70 to 95 vol .-% propane,
5 to 30 vol.% Molecular oxygen and
0 to 25 vol% water vapor.

It goes without saying that a product gas mixture which does not consist exclusively of acrylic acid is obtained in such a process. Rather, the product gas mixture contains, in addition to unreacted propane, secondary components such as propene, acrolein, CO ₂ , CO, H ₂ O, acetic acid, propionic acid, etc., from which the acrylic acid must be separated.

This can be done as it is by the heterogeneously catalyzed gas phase oxidation of propene to acrylic acid is.

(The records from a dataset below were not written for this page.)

theorem execBsWreset_keepsInv {s t : State} (hs : StateInv s) (h : execBsWreset s = .next t) : KeepsInv s t := by
  cases h
  obtain ⟨hwf, hbounded⟩ := hs.outBuf
  exact ⟨(hs.setStream (len := 0) (pos := 0) (.zero hwf hbounded) rfl (Nat.zero_le _)).finish, rfl⟩

theorem execBsWrite_keepsInv {n : BitVec 6} {s t : State} (hs : StateInv s) (h : execBsWrite n s = .next t) :
    KeepsInv s t := by
  unfold execBsWrite at h
  dsimp only at h
  split at h <;> cases h
  · exact ⟨hs.abort _ _, rfl⟩
  · next hfit =>
    have hfit := Nat.not_lt.1 hfit
    have hout := Params.outCap_le_of_legal hs.params
    have hpos := toNat_ofNat_of_le (n := s.bsWpos.toNat + n.toNat) (by unfold ceilDiv at hfit; omega)
    have hlen := toNat_ofNat_of_le (n := ceilDiv (s.bsWpos.toNat + n.toNat) 8) (by omega)
    have hstream := State.putOutBits_holdsStream (s := s.issue) (bs := s.argBits n.toNat) hs.holdsStream
      (by simpa [State.argBits] using hfit)
    rw [State.argBits, lowBits_length, ← hpos] at hstream
    rw [State.putOutBits_eq]
    exact ⟨(hs.setStream hstream (by rw [hlen, hpos]) (hlen.trans_le hfit)).finish, rfl⟩

theorem execBsWalign_keepsInv {s t : State} (hs : StateInv s) (h : execBsWalign s = .next t) : KeepsInv s t := by
  cases h
  have hout := Params.outCap_le_of_legal hs.params
  have hcap := hs.outLen
  have hwpos := hs.wpos
  have hpos := toNat_ofNat_of_le (n := 8 * ceilDiv s.bsWpos.toNat 8) (by omega)
  have hstream := hs.holdsStream.align
  rw [← hpos] at hstream
  exact ⟨(hs.setStream hstream (by rw [hpos, hwpos]; unfold ceilDiv; omega) hcap).finish, rfl⟩

theorem execHufCode_keepsInv {c : Colour} {s t : State} (hs : StateInv s) (h : execHufCode c s = .next t) :
    KeepsInv s t := by
  unfold execHufCode at h
  dsimp only at h
  split at h
  · cases h; exact ⟨(hs.setResult _).finish, rfl⟩
  · split at h <;> cases h
    · exact ⟨(hs.setResult _).finish, rfl⟩
    · exact ⟨hs.raise _ _, rfl⟩

theorem execSysSreset_keepsInv {s t : State} (hs : StateInv s) (h : execSysSreset s = .next t) : KeepsInv s t := by
  cases h
  obtain ⟨hwf, hbounded⟩ := hs.outBuf
  have hio : StateInv { s with outLen := 0, bsWpos := 0, bsRsize := 0, bsRpos := 0 } :=
    (hs.setStream (len := 0) (pos := 0) (.zero hwf hbounded) rfl (Nat.zero_le _)).setReader (size := 0) (pos := 0)
      (Nat.zero_le _) (Nat.zero_le _)
  have hregs : StateInv s.resetRegs :=
    { hio with ctrl := show (0 : Word).toNat < 2 by decide, faxFlags := show (4 : Word).toNat < 16 by decide }
  exact ⟨hregs.succeed, rfl⟩

/-- STATUS and ERR_POS of the issue are overwritten by every ending. -/
theorem State.issue_endCodec (s : State) (r : JobResult) : s.issue.endCodec r = s.endCodec r := by
  obtain ⟨out, ending⟩ := r
  cases ending <;> rfl

theorem exec_codec_keepsInv {i : Instr} {s t : State} (hi : isCodec i = true) (hs : StateInv s)
    (h : exec i s = .next t) : KeepsInv s t := by
  rw [exec_codec_eq_endCodec hi, State.issue_endCodec] at h
  cases h
  have hcap := codecOutcome_out_length_le i s
  have hout := Params.outCap_le_of_legal hs.params
  have hlen := toNat_ofNat_of_le (n := (codecOutcome i s).out.length) (by omega)
  have hpos := toNat_ofNat_of_le (n := 8 * (codecOutcome i s).out.length) (by omega)
  have hstream := Memory.HoldsStream.ofBytes hcap
  rw [← hpos] at hstream
  have hinv := (hs.setStream (draws := s.outDraws + 1) hstream (by rw [hlen, hpos]; unfold ceilDiv; omega)
    (hlen.trans_le hcap)).setReader (size := 0) (pos := 0) (Nat.zero_le _) (Nat.zero_le _)
  exact ⟨hinv.endWith _, State.endCodec_cfg s _⟩

/-- Every command keeps the invariant, whatever its operands. -/
theorem exec_keepsInv {i : Instr} {s t : State} (hs : StateInv s) (h : exec i s = .next t) : KeepsInv s t := by
  cases i with
  | bsRload => exact execBsRload_keepsInv hs h
  | bsRead n => exact execBsRead_keepsInv hs h
  | bsRalign => exact execBsRalign_keepsInv hs h
  | bsWreset => exact execBsWreset_keepsInv hs h
  | bsWrite n => exact execBsWrite_keepsInv hs h
  | bsWalign => exact execBsWalign_keepsInv hs h
  | hufCode c => exact execHufCode_keepsInv hs h
  | sysSreset => exact execSysSreset_keepsInv hs h
  | sysNop => cases h; exact ⟨hs.finish, rfl⟩
  | bsPeek | bsEod | hufLookup => cases h; exact ⟨(hs.setResult _).finish, rfl⟩
  | ahxEnc | ahxDec | a85Enc | a85Dec | rlEnc | rlDec | predPre | predPost | lzwEnc | lzwDec | faxEnc | faxDec =>
    exact exec_codec_keepsInv rfl hs h

/-! ## The host's accesses keep the invariant -/

theorem runCommand_keepsInv {v : Word} {s t : State} (hs : StateInv s) (h : runCommand v s = .next t) :
    KeepsInv s t := by
  rcases runCommand_cases h with ⟨e, -, rfl⟩ | ⟨i, -, hexec⟩
  · exact ⟨hs.raise _ _, rfl⟩
  · exact exec_keepsInv hs hexec

theorem writeReg_keepsInv {s : State} (hs : StateInv s) (r : Reg) (v : Word) : KeepsInv s (s.writeReg r v) := by
  cases r with
  | cmd | status | errPos | outLen | result | bsRpos | bsRsize | bsWpos => exact ⟨hs, rfl⟩
  | ctrl =>
    have hmask : (v &&& 0x00000001).toNat < 2 := by
      rw [BitVec.toNat_and]; exact Nat.lt_succ_of_le Nat.and_le_right
    exact ⟨{ hs with ctrl := hmask }, rfl⟩
  | faxFlags =>
    have hmask : (v &&& 0x0000000F).toNat < 16 := by
      rw [BitVec.toNat_and]; exact Nat.lt_succ_of_le Nat.and_le_right
    exact ⟨{ hs with faxFlags := hmask }, rfl⟩
  | inLen | arg | predKind | predColors | predBpc | predColumns | faxK | faxColumns | faxRows =>
    exact ⟨{ hs with }, rfl⟩

/-- A host write of a byte of IN. -/
theorem StateInv.writeIn {s : State} (hs : StateInv s) {i : Nat} (hi : i < s.cfg.inCap) (b : Byte) :
    StateInv { s with inBuf := s.inBuf.write i b } := by
  obtain ⟨hwf, hbounded⟩ := hs.inBuf
  refine { hs with inBuf := ⟨Memory.write_wf hwf i b, fun c hc => ?_⟩ }
  rcases Memory.mem_write _ _ _ c hc with heq | hmem
  · exact heq ▸ hi
  · exact hbounded c hmem

theorem busWrite_keepsInv {addr bytes : Nat} {v : Word} {s t : State} (hs : StateInv s)
    (h : busWrite addr bytes v s = .next t) : KeepsInv s t := by
  rcases busWrite_cases h with rfl | ⟨-, -, -, hrun⟩ | ⟨r, -, -, -, -, rfl⟩ | ⟨i, -, -, -, hi, rfl⟩
  · exact ⟨hs, rfl⟩
  · exact runCommand_keepsInv hs hrun
  · exact writeReg_keepsInv hs r v
  · exact ⟨hs.writeIn hi _, rfl⟩

/-- A host read changes only what the host got and the draw number. -/
theorem busRead_keepsInv {addr bytes : Nat} {s t : State} (hs : StateInv s) (h : busRead addr bytes s = .next t) :
    KeepsInv s t := by
  obtain ⟨v, -, rfl⟩ := busRead_cases h
  unfold State.drawAfterRead
  split <;> exact ⟨{ hs with }, rfl⟩

/-- Settles O59, by the host's next access. -/
theorem stepKeepsInvariant : Obligations.StepKeepsInvariant := by
  intro s t hs h
  rcases step_cases h with ⟨-, rfl⟩ | ⟨addr, bytes, v, rest, -, hw⟩ | ⟨addr, bytes, rest, -, hr⟩ | ⟨rest, -, rfl⟩
  · exact ⟨hs, rfl⟩
  · obtain ⟨hinv, hcfg⟩ := busWrite_keepsInv (hs.setHost rest _) hw
    exact ⟨hinv, hcfg⟩
  · obtain ⟨hinv, hcfg⟩ := busRead_keepsInv (hs.setHost rest _) hr
    exact ⟨hinv, hcfg⟩
  · exact ⟨{ hs with }, rfl⟩

/-- Settles O58, clause by clause. -/
theorem resetMeetsInvariant : Obligations.ResetMeetsInvariant where
  params := by decide
  status := .inl rfl
  outLen := Nat.zero_le _
  rsize := Nat.zero_le _
  rpos := Nat.zero_le _
  wpos := rfl
  ctrl := by decide
  faxFlags := by decide
  inBuf := ⟨State.reset_buffers_wf.1, fun _ hc => absurd hc List.not_mem_nil⟩
  outBuf := ⟨State.reset_buffers_wf.2, fun _ hc => absurd hc List.not_mem_nil⟩
  outDefined i hi := absurd hi (Nat.not_lt_zero i)
  padded _ _ h := absurd rfl h
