-- ==== Sys2Proof/Machine/Numerics.lean ====
section
/-! DEFINITION. The functions on `NUM` and on index bits that the commands share (40_numerics.md). -/

namespace Sys2Proof.Machine

variable {α : Type}

/-- A colour: one `NUM` for each channel. -/
abbrev Colour (α : Type) := Nat → α

/-- The strict order derived from `<=` (40_numerics.md R110, R121). -/
def numLt (N : NumOps α) (a b : α) : Bool := !N.le b a

/-- The equality derived from `<=` (40_numerics.md R110, R116). -/
def numEq (N : NumOps α) (a b : α) : Bool := N.le a b && N.le b a

/-- `clamp01` (40_numerics.md R113). -/
def clamp01 (N : NumOps α) (v : α) : α :=
  if numLt N v N.zero then N.zero
  else if numLt N N.one v then N.one
  else v

/-- The squared difference in one channel: `t = sub(a, p)`, `mul(t, t)` (40_numerics.md R114). -/
def squaredDiff (N : NumOps α) (a p : α) : α := N.mul (N.sub a p) (N.sub a p)

/-- The squared distance over channels `0 .. ch-1`, summed in ascending order from 0
(40_numerics.md R114). -/
def dist2 (N : NumOps α) (ch : Nat) (a p : Colour α) : α :=
  (List.range ch).foldl (fun d c => N.add d (squaredDiff N (a c) (p c))) N.zero

/-- The new value of an element that receives error `err` with weight `wt`: product first, then the
sum with the old value (40_numerics.md R115). -/
def contribution (N : NumOps α) (old err wt : α) : α := N.add old (N.mul err wt)

/-- `bit(v, p)`, bit 0 the least significant, as an 8-bit value 0 or 1 (40_numerics.md R120). -/
def bitOf (v : Byte) (p : Nat) : Byte := (v >>> p) &&& 1#8

end Sys2Proof.Machine
end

The multimetal oxide compositions according to the invention can, however, also be integrated into other multimetal oxide compositions (for example, mixing their finely divided compositions, optionally pressing and calcining them, or mixing, preferably aqueous) as slurries, drying and calcining (for example analogously to that EP-A 529853 for the local multimetal oxide materials))). It is preferably calcined again under inert gas.

Examples and comparative examples

Comparative Example 1 [Mo _3.8 V ⁴⁺ _1.2 O _13.8 ]

115.5 g of ammonium metavanadate from HC Starck (V ₂ O ₅ content = 75.6% by weight; 0.96 mol V ⁵⁺ ) became clear in 6000 ml of water at 80 ° C. with nitrogen flushing and with stirring yellowish solution dissolved. Subsequently, 671.1 g of ammonium heptamolybdate tetrahydrate from HC Starck (MoO ₃ content = 81.5% by weight; 3.8 mol Mo) were dissolved in this solution while maintaining the 80 ° C. and the nitrogen purge with stirring. 12.23 g of elementary V powder from ChemPur in 76204 Karlsruhe (100% V; 0.24 mol V ^{± 0} ) were added to the clear aqueous solution obtained while maintaining the nitrogen purge and the 80 ° C. while stirring and then stirring continued for 4 h while maintaining the boundary conditions. The dark blue-black aqueous suspension obtained was cooled to 60 ° C. and stirred at this temperature for a further 12 h while maintaining the nitrogen purge. The aqueous suspension was then spray-dried in a spray dryer from Niro (spray dryer Niro A / S Atomizer, portable minor system, centrifugal atomizer from Niro, DK). The initial temperature was 60 ° C. The gas inlet temperature ^T was 370 ° C, the gas exit temperature ^from T was 105 ° C.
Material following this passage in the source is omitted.